Possible intent categories include climate control, navigation, media, calls, phone connection, lighting, seat control, cruise control, and other vehicle assistant actions.

Training Dataset

The models were trained on Multilingual Driver Commands Dataset.

Dataset characteristics:

Property	Value
Dataset size	153,062 examples
Languages	Russian + English
Language distribution	50% RU / 50% EN
Final number of intents	64
Task	Intent classification

The dataset was synthetically generated, manually validated, balanced across classes, and enriched with rare driving-related scenarios.

Experimental Results

The following results were obtained on the test set after class balancing and merging semantically overlapping intents into 64 final classes.

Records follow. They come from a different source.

-- ==== Sys2Proof/Laws/Ops.lean ====
section
/-! SUPPORT. One lemma for each shared operation of Machine/Ops.lean that says everything it can do. -/

namespace Sys2Proof.Machine

/-! ### Notices (R27, R28) -/

section
variable (o : Outbox) (n : Notice)

@[simp] theorem Outbox.enqueue_rnq : (o.enqueue n).rnq = o.rnq ++ [n.message o.sequence] := rfl
@[simp] theorem Outbox.enqueue_reserved : (o.enqueue n).reserved = o.reserved := rfl
@[simp] theorem Outbox.enqueue_ordinal : (o.enqueue n).ordinal = o.ordinal := rfl
@[simp] theorem Outbox.enqueue_sequence : (o.enqueue n).sequence = o.sequence + 1#8 := rfl
@[simp] theorem Outbox.clearLost_rnq : o.clearLost.rnq = o.rnq := rfl
@[simp] theorem Outbox.clearLost_reserved : o.clearLost.reserved = o.reserved := rfl
@[simp] theorem Outbox.clearLost_ordinal : o.clearLost.ordinal = o.ordinal := rfl
@[simp] theorem Outbox.clearLost_sequence : o.clearLost.sequence = o.sequence := rfl

@[simp] theorem Outbox.lose_rnq (k : NoticeKind) : (o.lose k).rnq = o.rnq := by cases k <;> rfl
@[simp] theorem Outbox.lose_reserved (k : NoticeKind) : (o.lose k).reserved = o.reserved := by cases k <;> rfl
@[simp] theorem Outbox.lose_ordinal (k : NoticeKind) : (o.lose k).ordinal = o.ordinal := by cases k <;> rfl
@[simp] theorem Outbox.lose_sequence (k : NoticeKind) : (o.lose k).sequence = o.sequence := by cases k <;> rfl

@[simp] theorem Outbox.noticeCount_enqueue : (o.enqueue n).noticeCount = o.noticeCount + 1 := by
  simp [Outbox.noticeCount, Notice.message_isNotice]

@[simp] theorem Outbox.noticeCount_clearLost : o.clearLost.noticeCount = o.noticeCount := rfl

@[simp] theorem Outbox.noticeCount_lose (k : NoticeKind) : (o.lose k).noticeCount = o.noticeCount := by
  simp [Outbox.noticeCount]

theorem Outbox.admits_iff : o.admits = true ↔
    o.noticeCount < 24 ∧ o.rnq.length + (if o.reserved then 1 else 0) < 32 := by
  rw [Outbox.admits, Bool.and_eq_true, decide_eq_true_iff, decide_eq_true_iff]; exact Iff.rfl

end

/-- Everything an offered notice can do: the notices at the tail of the RNQ, the counters, the sticky flag. -/
theorem State.offer_cases (s : State) (n : Notice) :
    s.offer n = { s with port := (s.offer n).port, out := (s.offer n).out } ∧ s.onlyNotifies (s.offer n)
      ∧ (s.offer n).out.ordinal = s.out.ordinal := by
  have lossy : ∀ o : Outbox, isNotice ((o.lossNotice n).message o.sequence) = true := fun o => Notice.message_isNotice _ _
  have noted : ∀ t, isNotice (n.message t) = true := Notice.message_isNotice n
  unfold State.offer Outbox.reportLosses
  simp only
  by_cases h1 : s.out.admits = true
  · by_cases h2 : s.out.lostAny = true
    · by_cases h3 : (s.out.enqueue (s.out.lossNotice n)).clearLost.admits = true
      · simp only [h1, h2, h3, if_true]
        exact ⟨rfl, ⟨rfl, by simp, [_, _], by simp; exact ⟨rfl, rfl⟩, by simp [lossy, noted]⟩, by simp⟩
      · simp only [h1, h2, h3, if_true, Bool.false_eq_true, if_false]
        exact ⟨rfl, ⟨rfl, by simp, [_], by simp; rfl, by simp [lossy]⟩, by simp⟩
    · simp only [h1, h2, if_true, Bool.false_eq_true, if_false]
      exact ⟨rfl, ⟨rfl, by simp, [_], by simp; rfl, by simp [noted]⟩, by simp⟩
  · simp only [h1, Bool.false_eq_true, if_false]
    exact ⟨rfl, ⟨rfl, by simp, [], by simp, by simp⟩, by simp⟩

section
variable (s : State) (n : Notice)

@[simp] theorem State.offer_pending : (s.offer n).pending = s.pending := by rw [(s.offer_cases n).1]
@[simp] theorem State.offer_power : (s.offer n).power = s.power := by rw [(s.offer_cases n).1]
@[simp] theorem State.offer_inputs : (s.offer n).inputs = s.inputs := by rw [(s.offer_cases n).1]
@[simp] theorem State.offer_safety : (s.offer n).safety = s.safety := by rw [(s.offer_cases n).1]
@[simp] theorem State.offer_channels : (s.offer n).channels = s.channels := by rw [(s.offer_cases n).1]
@[simp] theorem State.offer_matrix : (s.offer n).matrix = s.matrix := by rw [(s.offer_cases n).1]
@[simp] theorem State.offer_trip : (s.offer n).trip = s.trip := by rw [(s.offer_cases n).1]
@[simp] theorem State.offer_ledger : (s.offer n).ledger = s.ledger := by rw [(s.offer_cases n).1]
@[simp] theorem State.offer_sealLevel : (s.offer n).sealLevel = s.sealLevel := by rw [(s.offer_cases n).1]
@[simp] theorem State.offer_instant : (s.offer n).instant = s.instant := by rw [(s.offer_cases n).1]
@[simp] theorem State.offer_ordinal : (s.offer n).out.ordinal = s.out.ordinal := (s.offer_cases n).2.2
@[simp] theorem State.offer_chan (k : Fin 6) : (s.offer n).chan k = s.chan k := by simp [State.chan]
@[simp] theorem State.offer_line (i : Fin 12) : (s.offer n).line i = s.line i := by simp [State.line]
@[simp] theorem State.offer_pair (j : Fin 6) : (s.offer n).pair j = s.pair j := by simp [State.pair]
@[simp] theorem State.offer_countPin (p : Fin 12) : (s.offer n).countPin p = s.countPin p := by simp [State.countPin]
@[simp] theorem State.offer_dinPin (i : Fin 8) : (s.offer n).dinPin i = s.dinPin i := by simp [State.dinPin]

end

/-- Notices only, followed by notices only, is notices only. -/
theorem State.onlyNotifies_trans {s t u : State} (h : s.onlyNotifies t) (h' : t.onlyNotifies u) : s.onlyNotifies u := by
  obtain ⟨hp, hr, l, hl, hn⟩ := h
  obtain ⟨hp', hr', l', hl', hn'⟩ := h'
  refine ⟨by rw [hp', hp], hr'.trans hr, l ++ l', by rw [hl', hl, List.append_assoc], ?_⟩
  intro m hm
  rcases List.mem_append.mp hm with h | h
  · exact hn m h
  · exact hn' m h

theorem State.onlyNotifies_of_eq {s t : State} (hp : t.port = s.port) (hr : t.out.reserved = s.out.reserved)
    (hq : t.out.rnq = s.out.rnq) : s.onlyNotifies t :=
  ⟨by rw [hp], hr, [], by simp [hq], by simp⟩

theorem State.onlyNotifies_refl (s : State) : s.onlyNotifies s := State.onlyNotifies_of_eq rfl rfl rfl

/-! ### The ledger (R179, R180) -/

theorem setConditionIn_eq_map (source : LedgerSource) (kind : LedgerKind) (active : Bool) (l : List LedgerRecord) :
    setConditionIn source kind active l =
      l.map fun r => if r.source = source ∧ r.kind = kind then { r with active := active } else r := by
  induction l with
  | nil => rfl
  | cons r rest ih => simp [setConditionIn, ih, LedgerRecord.isFor]

theorem repeatIn_eq_map (source : LedgerSource) (kind : LedgerKind) (present : Bool) (l : List LedgerRecord) :
    repeatIn source kind present l = l.map fun r => if r.source = source ∧ r.kind = kind then
      { r with repeats := if r.repeats = 15#4 then 15#4 else r.repeats + 1#4, active := present || r.active } else r := by
  induction l with
  | nil => rfl
  | cons r rest ih => simp [repeatIn, ih, LedgerRecord.isFor]

theorem State.setCondition_false (s : State) (source : LedgerSource) (kind : LedgerKind) :
    s.setCondition source kind false = { s with ledger := s.ledger.standingAt source kind } := by
  simp [State.setCondition, setConditionIn_eq_map, Ledger.standingAt, State.withLedger]

theorem State.setCondition_eq (s : State) (source : LedgerSource) (kind : LedgerKind) (b : Bool) :
    s.setCondition source kind b = { s with ledger := { s.ledger with records := s.ledger.records.map fun r =>
      if r.source = source ∧ r.kind = kind then { r with active := b } else r } } := by
  simp [State.setCondition, setConditionIn_eq_map, State.withLedger]

/-- A commit signal is all that the commitment of a message adds to the queue (R10). -/
theorem State.commitMessage_eq (s : State) (m : Message) : s.commitMessage m = s.committed m := by
  unfold State.commitMessage State.committed State.signOfLife State.modPort
  by_cases h : s.trip.hostLost <;>
    simp [h, State.setCondition_false, State.withPort, State.withTrip, TripConfig.fullWatch] <;> rfl

/-! ### Lines, pairs and gaps (R140, R144) -/

theorem State.ownedPair_congr {s t : State} (hl : ∀ n : Fin 12, (t.line n).owner = (s.line n).owner)
    (hp : ∀ j : Fin 6, (t.pair j).paired = (s.pair j).paired) (j : Fin 6) : t.ownedPair j = s.ownedPair j := by
  simp [State.ownedPair, hl, hp]

/-- Everything a new logical state of a line can do: the line, and the gap of its pair when the target changes. -/
theorem State.setLogical_cases (s : State) (n : Fin 12) (active : Bool) (pulse : Option Nat) :
    s.setLogical n active pulse = { s with matrix := (s.setLogical n active pulse).matrix }
      ∧ (s.setLogical n active pulse).matrix.shut = s.matrix.shut
      ∧ (∀ i : Fin 12, (s.setLogical n active pulse).line i =
          if i = n then { s.line n with active := active, pulseLeft := pulse } else s.line i)
      ∧ ∀ j : Fin 6, (s.setLogical n active pulse).pair j =
          if j = pairOfLine n ∧ (s.line n).active ≠ active ∧ s.pairing n = .pairEven ∧ s.ownedPair (pairOfLine n) = true
            ∧ s.trip.permit = .permitted then (s.pair j).inGap else s.pair j := by
  unfold State.setLogical
  split
  next h =>
    refine ⟨rfl, rfl, fun i => by simp [State.enterGap, State.line_setLine], fun j => ?_⟩
    by_cases hj : j = pairOfLine n
    · subst hj
      simp [h, State.enterGap, Pair.inGap]
    · simp [hj, State.enterGap, State.pair_setPair]
  next h =>
    refine ⟨rfl, rfl, fun i => by simp [State.line_setLine], fun j => ?_⟩
    rw [if_neg fun hx => h hx.2]; rfl

/-- The gap of one owned pair. -/
theorem State.gapIfOwned_cases (s : State) (i : Fin 6) :
    s.gapIfOwned i = { s with matrix := (s.gapIfOwned i).matrix } ∧ (s.gapIfOwned i).matrix.shut = s.matrix.shut
      ∧ (s.gapIfOwned i).matrix.lines = s.matrix.lines
      ∧ ∀ j : Fin 6, (s.gapIfOwned i).pair j = if j = i ∧ s.ownedPair i = true then (s.pair j).inGap else s.pair j := by
  unfold State.gapIfOwned
  split
  next h =>
    refine ⟨rfl, rfl, rfl, fun j => ?_⟩
    by_cases hj : j = i
    · subst hj; simp [h, State.enterGap, Pair.inGap]
    · simp [hj, State.enterGap, State.pair_setPair]
  next h => exact ⟨rfl, rfl, rfl, fun j => by simp [h]⟩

Model	Accuracy	Macro F1	Macro Precision	Macro Recall
e5-multilingual-base	0.864	0.862	0.868	0.859
mmBERT-base	0.857	0.854	0.859	0.853
bge-m3	0.868	0.863	0.868	0.864
gte-Qwen2-7B-instruct	0.872	0.870	0.878	0.865

A separate experiment with stronger intent merging into 45 classes showed that gte-Qwen2-7B-instruct reached 0.905 accuracy, but this reduced the functional granularity of the assistant.

Main Findings

The experiments show that larger models do not always provide a proportional improvement for short command classification.

Although gte-Qwen2-7B-instruct is much larger than bge-m3, the quality gap between them was relatively small. This suggests that, for this task, the main quality limitation is not only model size, but also:

• class taxonomy;
• semantic overlap between intents;
• synthetic data noise;
• incomplete or noisy parameter fields;
• dataset structure and balance.

For practical deployment, a smaller encoder-based model such as bge-m3 may be more efficient, since it provides competitive quality with lower computational cost.

Repository Structure

Recommended repository structure:

best_models/
├── bge-m3/
│   └── model.pt
├── e5-multilingual/
│   └── model.pt
├── mmBERT-base/
│   └── model.pt
└── qwen2/
    └── model.pt

If the checkpoints are saved as PyTorch state_dict files, the model architecture code is required to load them correctly.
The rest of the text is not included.